-- ==== Sys2Proof/Machine/Frames.lean ====
section
/-! DEFINITION. Machine/Frames.lean: the meanings of the commands that are the application of an accepted frame, and of
the two commands of validity. -/

namespace Sys2Proof.Machine

/-! ### Validity -/

/-- R2: the station adopts the ATTRACT defaults and its replica is VALID. A notice created from here to the next
application carries the ordinal of the adopted table, 0 (R182, log entry 40). -/
def State.adoptAttract (s : State) : State :=
  let s1 := s.setTable (GameTable.attractDefaults s.table.profile)
  let s2 := s1.updEng fun e => { e with history := [], tally := 0 }
  (s2.validated.deriveDuties).refreshLamps

/-- SYNC_SILENCE_EXPIRY (R2): the running timer reaches 3,000 ms. A timer held by STUCK does not expire. -/
def execSyncSilenceExpiry (s : State) : Host.Outcome State Fault Refusal :=
  match s.eng.sync with
  | .running since => .next (s.advanceTo (since + Config.syncSilence)).adoptAttract
  | .stopped | .held _ => .next s

/-- LOSS_OF_VALIDITY (R3): a loss that waits is taken, behind the application in flight. (A loss with no application in
flight is taken at its cause, and DIVERGED's at the end of its own application, log entry 8.) -/
def execLossOfValidity (s : State) : Host.Outcome State Fault Refusal :=
  match s.eng.loss, s.eng.inFlight with
  | some _, some f => .next (s.taken.application f)
  | some _, none => .next s.performLoss
  | none, _ => .next s

/-! ### The applications, one command for each kind -/

/-- The frame is of a kind. -/
def Frame.ofKind (k : FrameKind) (f : Frame) : Bool := f.payload.kind == k

/-- TILT (R40). -/
def execTilt (s : State) : Host.Outcome State Fault Refusal := .next (s.applyNext (Frame.ofKind .tilt))

/-- NUDGE (R41). -/
def execNudge (s : State) : Host.Outcome State Fault Refusal := .next (s.applyNext (Frame.ofKind .nudge))

/-- LOCK (R56, R57). -/
def execLock (s : State) : Host.Outcome State Fault Refusal := .next (s.applyNext (Frame.ofKind .lock))

/-- LOST (R59). -/
def execLost (s : State) : Host.Outcome State Fault Refusal := .next (s.applyNext (Frame.ofKind .lost))

/-- RELEASED (R60). -/
def execReleased (s : State) : Host.Outcome State Fault Refusal := .next (s.applyNext (Frame.ofKind .released))

/-- JAMMED (R61). -/
def execJammed (s : State) : Host.Outcome State Fault Refusal := .next (s.applyNext (Frame.ofKind .jammed))

/-- DRAIN (R62). -/
def execDrain (s : State) : Host.Outcome State Fault Refusal := .next (s.applyNext (Frame.ofKind .drain))

/-- LAUNCHED (R63, R64). -/
def execLaunched (s : State) : Host.Outcome State Fault Refusal := .next (s.applyNext (Frame.ofKind .launched))

/-- START (R29, R30), a sync start (R4) among them. -/
def execStart (s : State) : Host.Outcome State Fault Refusal := .next (s.applyNext (Frame.ofKind .start))

/-- HIT (R94, R95). -/
def execHit (s : State) : Host.Outcome State Fault Refusal := .next (s.applyNext (Frame.ofKind .hit))

/-- MODE (R75, R76). -/
def execMode (s : State) : Host.Outcome State Fault Refusal := .next (s.applyNext (Frame.ofKind .mode))

/-- A HOLD of one of its two sorts (R78). -/
def Frame.isHold (set : Bool) (f : Frame) : Bool :=
  match f.payload with
  | .hold v => (v != 0#8) == set
  | _ => false

/-- HOLD_SET (R78). -/
def execHoldSet (s : State) : Host.Outcome State Fault Refusal := .next (s.applyNext (Frame.isHold true))

/-- HOLD_CLEAR (R79). -/
def execHoldClear (s : State) : Host.Outcome State Fault Refusal := .next (s.applyNext (Frame.isHold false))

/-- TICK (R27, R28). -/
def execTick (s : State) : Host.Outcome State Fault Refusal := .next (s.applyNext (Frame.ofKind .tick))

/-- PRESENCE (R36, R23). -/
def execPresence (s : State) : Host.Outcome State Fault Refusal := .next (s.applyNext (Frame.ofKind .presence))

/-- JOIN (R31 to R33). -/
def execJoin (s : State) : Host.Outcome State Fault Refusal := .next (s.applyNext (Frame.ofKind .join))

/-! ### The TICK seen by what it brings about (log entry 9) -/

/-- R26, R27: the frame is a TICK that this station's replica will apply as APPLIED. -/
def State.tickApplies (s : State) (f : Frame) : Bool :=
  match f.payload with
  | .tick number => s.isValid && !s.table.gateRefuses f && s.table.tickAdvances number
  | _ => false

/-- The work of a TICK behind its stages 1 and 2 (R28). -/
def tickBegun (t : GameTable) (f : Frame) : Work := (Work.begin t f).advanceTick.expireHolds

/-- R80: the TICK reaches the expiry of a hold. -/
def GameTable.holdExpires (t : GameTable) : Bool := t.holds.toList.any fun x => x == some (t.tick + 1#16)

/-- R34: the TICK ends the roll call. -/
def GameTable.rollcallEnds (t : GameTable) : Bool := t.phase == .rollcall && decide (t.rollcallRemaining ≤ 1)

/-- R70: the TICK closes the save window. -/
def GameTable.windowCloses (t : GameTable) (f : Frame) : Bool :=
  t.phase == .play && t.saveWindow == 1 && (tickBegun t f).table.holdsEmpty

/-- R82: the TICK expires an instance. -/
def GameTable.modeExpires (t : GameTable) : Bool :=
  t.phase == .play && t.modes.any fun e => e.state == .running && e.remaining == 1

/-- R45: the TICK reaches the ball-end limit. -/
def GameTable.limitReached (t : GameTable) : Bool := t.phase == .ballEnd && decide (t.ballEndRemaining ≤ 1)

/-- R37: the TICK's silence check finds a silent member. -/
def GameTable.silenceFound (t : GameTable) (f : Frame) : Bool :=
  let w := (tickBegun t f).countdown f.sender
  w.table.phase != .attract && (indices 16).any w.table.findsSilent

/-- HOLD_EXPIRY (R80). -/
def execHoldExpiry (s : State) : Host.Outcome State Fault Refusal :=
  .next (s.applyNext fun f => s.tickApplies f && s.table.holdExpires)

/-- ROLLCALL_END (R34, R35). -/
def execRollcallEnd (s : State) : Host.Outcome State Fault Refusal :=
  .next (s.applyNext fun f => s.tickApplies f && s.table.rollcallEnds)

/-- SAVE_WINDOW_CLOSE (R70). -/
def execSaveWindowClose (s : State) : Host.Outcome State Fault Refusal :=
  .next (s.applyNext fun f => s.tickApplies f && s.table.windowCloses f)

/-- MODE_EXPIRY (R82). -/
def execModeExpiry (s : State) : Host.Outcome State Fault Refusal :=
  .next (s.applyNext fun f => s.tickApplies f && s.table.modeExpires)

/-- BALL_END_LIMIT (R45). -/
def execBallEndLimit (s : State) : Host.Outcome State Fault Refusal :=
  .next (s.applyNext fun f => s.tickApplies f && s.table.limitReached)

/-- SILENCE (R37 to R39). -/
def execSilence (s : State) : Host.Outcome State Fault Refusal :=
  .next (s.applyNext fun f => s.tickApplies f && s.table.silenceFound f)

end Sys2Proof.Machine
end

_ _ _ _

WHAT THE EXERCISE ASKS
Show every line of the records above that contains the word "taken".

THE ANSWER
/-- LOSS_OF_VALIDITY (R3): a loss that waits is taken, behind the application in flight. (A loss with no application in
flight is taken at its cause, and DIVERGED's at the end of its own application, log entry 8.) -/
  | some _, some f => .next (s.taken.application f)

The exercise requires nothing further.